12Viennent ensuite les études historiques sur l'évolution du vers, présentées selon un ordre chronologique. Ces études vont de la contribution de J.Dangel sur le système métrique latin à la " Crise de vers " vue sous l'angle de l'analyse des rapports entre la théorie et la pratique de Mallarmé (C. Zilberberg), en passant par la proscription à la Renaissance de la suite voyelle+e+consonne (Y.-C. Morin), par l'étude de la phrase racinienne (R.Garrette), de la césure lyrique (M. Dominicy), et de la rime androgyne chez Verlaine (D.Billy).

13La prédominance de l'apport historique ne doit pas occulter la diversité de ces recherches, qui ne s'ordonnent pas selon une théorie d'ensemble. Certes, des notions comme celles de position pure, condition d'élaboration d'une poétique comparée, d'accent grammatical, font l'objet de consensus. Mais il n'en va pas de même pour des notions aussi essentielles que celles de mètre et de vers, d'enjambement et de coupe, sur lesquelles se focalisent les débats.

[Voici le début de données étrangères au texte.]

/-- A memory shift or rotate: type by bits 10-9, direction by bit 8 (43 R290). -/
def shiftMem (left : Bool) (tt : BitVec 2) (e : Ea) : Instr :=
  match tt.toNat, left with
  | 0, true => .aslMem e
  | 0, false => .asrMem e
  | 1, true => .lslMem e
  | 1, false => .lsrMem e
  | 2, true => .roxlMem e
  | 2, false => .roxrMem e
  | _, true => .rolMem e
  | _, false => .rorMem e

/-- A bit-field instruction by its three-bit code (45 R320). -/
def decodeBitField (o m x : BitVec 3) : Dec Instr :=
  match o.toNat with
  | 0 => wordThenEa .dnCtl .byte m x (bfWord false) (fun (_, f) e => .bftst f e)
  | 1 => wordThenEa .dnCtl .byte m x (bfWord true) (fun (d, f) e => .bfextu d f e)
  | 2 => wordThenEa .dnCalt .byte m x (bfWord false) (fun (_, f) e => .bfchg f e)
  | 3 => wordThenEa .dnCtl .byte m x (bfWord true) (fun (d, f) e => .bfexts d f e)
  | 4 => wordThenEa .dnCalt .byte m x (bfWord false) (fun (_, f) e => .bfclr f e)
  | 5 => wordThenEa .dnCtl .byte m x (bfWord true) (fun (d, f) e => .bfffo d f e)
  | 6 => wordThenEa .dnCalt .byte m x (bfWord false) (fun (_, f) e => .bfset f e)
  | _ => wordThenEa .dnCalt .byte m x (bfWord true) (fun (d, f) e => .bfins d f e)

/-- Line E: shifts, rotates and bit fields. -/
def decodeLineE (a b m x : BitVec 3) : Dec Instr :=
  match sizeOf2 b with
  | some sz =>
    let n : ShiftCount := if m.getLsbD 2 then .reg a else .imm a
    return shiftReg (b.getLsbD 2) (m.extractLsb' 0 2) sz n x
  | none =>
    if a.getLsbD 2 then decodeBitField ((a.extractLsb' 0 2 : BitVec 2) ++ (b.extractLsb' 2 1 : BitVec 1)) m x
    else onlyEa .malt .word m x (shiftMem (b.getLsbD 2) (a.extractLsb' 0 2))

/-- The cache selector of CINV and CPUSH (49 R435). -/
def cacheSel (n : BitVec 2) : CacheSel :=
  match n.toNat with
  | 0 => .none
  | 1 => .data
  | 2 => .instr
  | _ => .both

/-- The scope of CINV and CPUSH (49 R435). -/
def cacheScope (n : BitVec 2) : Option CacheScope :=
  match n.toNat with
  | 0 => none
  | 1 => some .line
  | 2 => some .page
  | _ => some .all

/-- The absolute forms of MOVE16 (40 R209). -/
def move16Op (n : BitVec 2) : Move16Op :=
  match n.toNat with
  | 0 => .postIncToAbs
  | 1 => .absToPostInc
  | 2 => .indToAbs
  | _ => .absToInd

/-- MOVE16 (Ax)+,(Ay)+: bit 15 of its word is 1 and bits 11-0 are 0 (40 R209). The spec does not say what another word there
does; it is taken as a reserved extension (DESIGN CHOICE, log 22). -/
def decodeMove16Pi (x : Reg) : Dec Instr := do
  let w ← nextWord
  mustBe (w.getLsbD 15 && w.extractLsb' 0 12 == 0)
  return .move16Pi x (w.extractLsb' 12 3)

/-- Line F: CINV, CPUSH, PFLUSH, PTEST, MOVE16, the floating-point words, and every other word (30_encoding R178). -/
def decodeLineF (a b m x : BitVec 3) : Dec Instr :=
  let other : Dec Instr := return .fline (a ++ b ++ m ++ x)
  match a.toNat with
  | 1 => return .fpLine (b ++ m ++ x)
  | 2 =>
    if b.toNat < 4 then
      match cacheScope (m.extractLsb' 0 2) with
      | none => other
      | some sc =>
        if m.getLsbD 2 then return .cpush (cacheSel (b.extractLsb' 0 2)) sc x
        else return .cinv (cacheSel (b.extractLsb' 0 2)) sc x
    else if b == 4 && m.toNat < 4 then return .pflush (m.extractLsb' 0 2) x
    else if b == 5 && m == 1 then return .ptest false x
    else if b == 5 && m == 5 then return .ptest true x
    else other
  | 3 =>
    if b == 0 && m.toNat < 4 then return .move16Abs (move16Op (m.extractLsb' 0 2)) x (← nextLong)
    else if b == 0 && m == 4 then decodeMove16Pi x
    else other
  | _ => other

/-- The instruction of an operation word given by its fields (30_encoding R171). -/
def decodeFields (l : BitVec 4) (a b m x : BitVec 3) : Dec Instr :=
  match l.toNat with
  | 0 => decodeLine0 a b m x
  | 1 => decodeMove .byte a b m x
  | 2 => decodeMove .long a b m x
  | 3 => decodeMove .word a b m x
  | 4 => decodeLine4 a b m x
  | 5 => decodeLine5 a b m x
  | 6 => decodeLine6 a b m x
  | 7 => decodeLine7 a b m x
  | 8 => decodeLine8 a b m x
  | 9 => decodeLine9 a b m x
  | 10 => return .aline (a ++ b ++ m ++ x)
  | 11 => decodeLineB a b m x
  | 12 => decodeLineC a b m x
  | 13 => decodeLineD a b m x
  | 14 => decodeLineE a b m x
  | _ => decodeLineF a b m x

/-- The instruction of an operation word. -/
def decodeOp (w : Word) : Dec Instr :=
  decodeFields (w.extractLsb' 12 4) (w.extractLsb' 9 3) (w.extractLsb' 6 3) (w.extractLsb' 3 3) (w.extractLsb' 0 3)

/-- The instruction at the head of a list of words and the words after it. -/
def decodeWords : Dec Instr := do
  let w ← nextWord
  decodeOp w

/-- The decoder: words after the instruction are not looked at. -/
def decode (ws : List Word) : Decoded :=
  match decodeWords ws with
  | .ok i _ => .ok i
  | .error .illegal _ => .illegal
  | .error .reserved _ => .reserved
  | .error .truncated _ => .truncated

/-- Whether an operation word whose further words may be unreadable or reserved is a privileged instruction: its
privilege is checked before anything else it does (48 R380, 60_exceptions R548). -/
def privilegedWord (w : Word) : Bool :=
  w == 0x007C || w == 0x027C || w == 0x0A7C || w == 0x4E72
    || w == 0x4E7A || w == 0x4E7B
    || (w.extractLsb' 8 8 == 0x0E && w.extractLsb' 6 2 != 3)
    || w.extractLsb' 6 10 == 0x103 || w.extractLsb' 6 10 == 0x11B

/-! ## The encoder -/

/-- An operation word from its fields. -/
def opword (l : BitVec 4) (a b m x : BitVec 3) : Word := l ++ a ++ b ++ m ++ x

/-- The mode field of an operand (30_encoding R145). -/
def Ea.mode : Ea → BitVec 3
  | .dn _ => 0
  | .an _ => 1
  | .ind _ => 2
  | .postInc _ => 3
  | .preDec _ => 4
  | .disp _ _ => 5
  | .idx _ _ => 6
  | .absW _ | .absL _ | .pcDisp _ | .pcIdx _ | .imm _ => 7

/-- The register field of an operand (30_encoding R145). -/
def Ea.reg : Ea → BitVec 3
  | .dn r | .an r | .ind r | .postInc r | .preDec r | .disp r _ | .idx r _ => r
  | .absW _ => 0
  | .absL _ => 1
  | .pcDisp _ => 2
  | .pcIdx _ => 3
  | .imm _ => 4

/-- A long word as two extension words. -/
def longWords (v : Long) : List Word := [hiWord v, loWord v]

/-- The words of an immediate of a size; the unused high byte is written zero (30_encoding R143). -/
def immWords : Size → Long → List Word
  | .byte, v => [(v.setWidth 8).setWidth 16]
  | .word, v => [loWord v]
  | .long, v => longWords v

/-- The words of a displacement. -/
def Disp.words : Disp → List Word
  | .null => []
  | .word d => [d]
  | .long d => longWords d

/-- The size code of a displacement (30_encoding R148). -/
def Disp.code : Disp → BitVec 2
  | .null => 1
  | .word _ => 2
  | .long _ => 3

/-- One bit of a field. -/
def bit (b : Bool) : BitVec 1 := BitVec.ofBool b

/-- Bits 15-9 of an extension word that names an index. -/
def IndexReg.bits (x : IndexReg) : BitVec 7 := x.reg ++ bit x.long ++ x.scale

/-- The I/IS field of memory indirection (30_encoding R148). -/
def Indirect.code : Indirect → BitVec 3
  | .none => 0
  | .pre od => (0 : BitVec 1) ++ od.code
  | .post od => (1 : BitVec 1) ++ od.code

/-- The words of the outer displacement. -/
def Indirect.words : Indirect → List Word
  | .none => []
  | .pre od | .post od => od.words

/-- The words of an index operand (30_encoding R147, R148). -/
def Index.words : Index → List Word
  | .brief x d8 => [x.bits ++ (0 : BitVec 1) ++ d8]
  | .full x bs is bd ind =>
    (x.bits ++ (1 : BitVec 1) ++ bit bs ++ bit is ++ bd.code ++ (0 : BitVec 1) ++ ind.code) :: bd.words ++ ind.words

14Aussi, dans la mesure où il ne s'agit pas de rendre compte en détail des positions de chaque auteur mais bien de l'état d'ensemble de la théorie du vers français, nous tenterons de préciser les positions des auteurs autour des points suivants :

15– la place de l'accent dans le système métrique français et dans la théorie française actuelle du vers,

16– la justification du rôle de l'accent comme héritage du système métrique latin,

17– le rôle métrique de la rime,

18– le rôle des données phonologiques, et notamment du chva, dans la création même du vers,

19– l'enjambement et la césure,

20– le problème de terminologie entre mètre et vers.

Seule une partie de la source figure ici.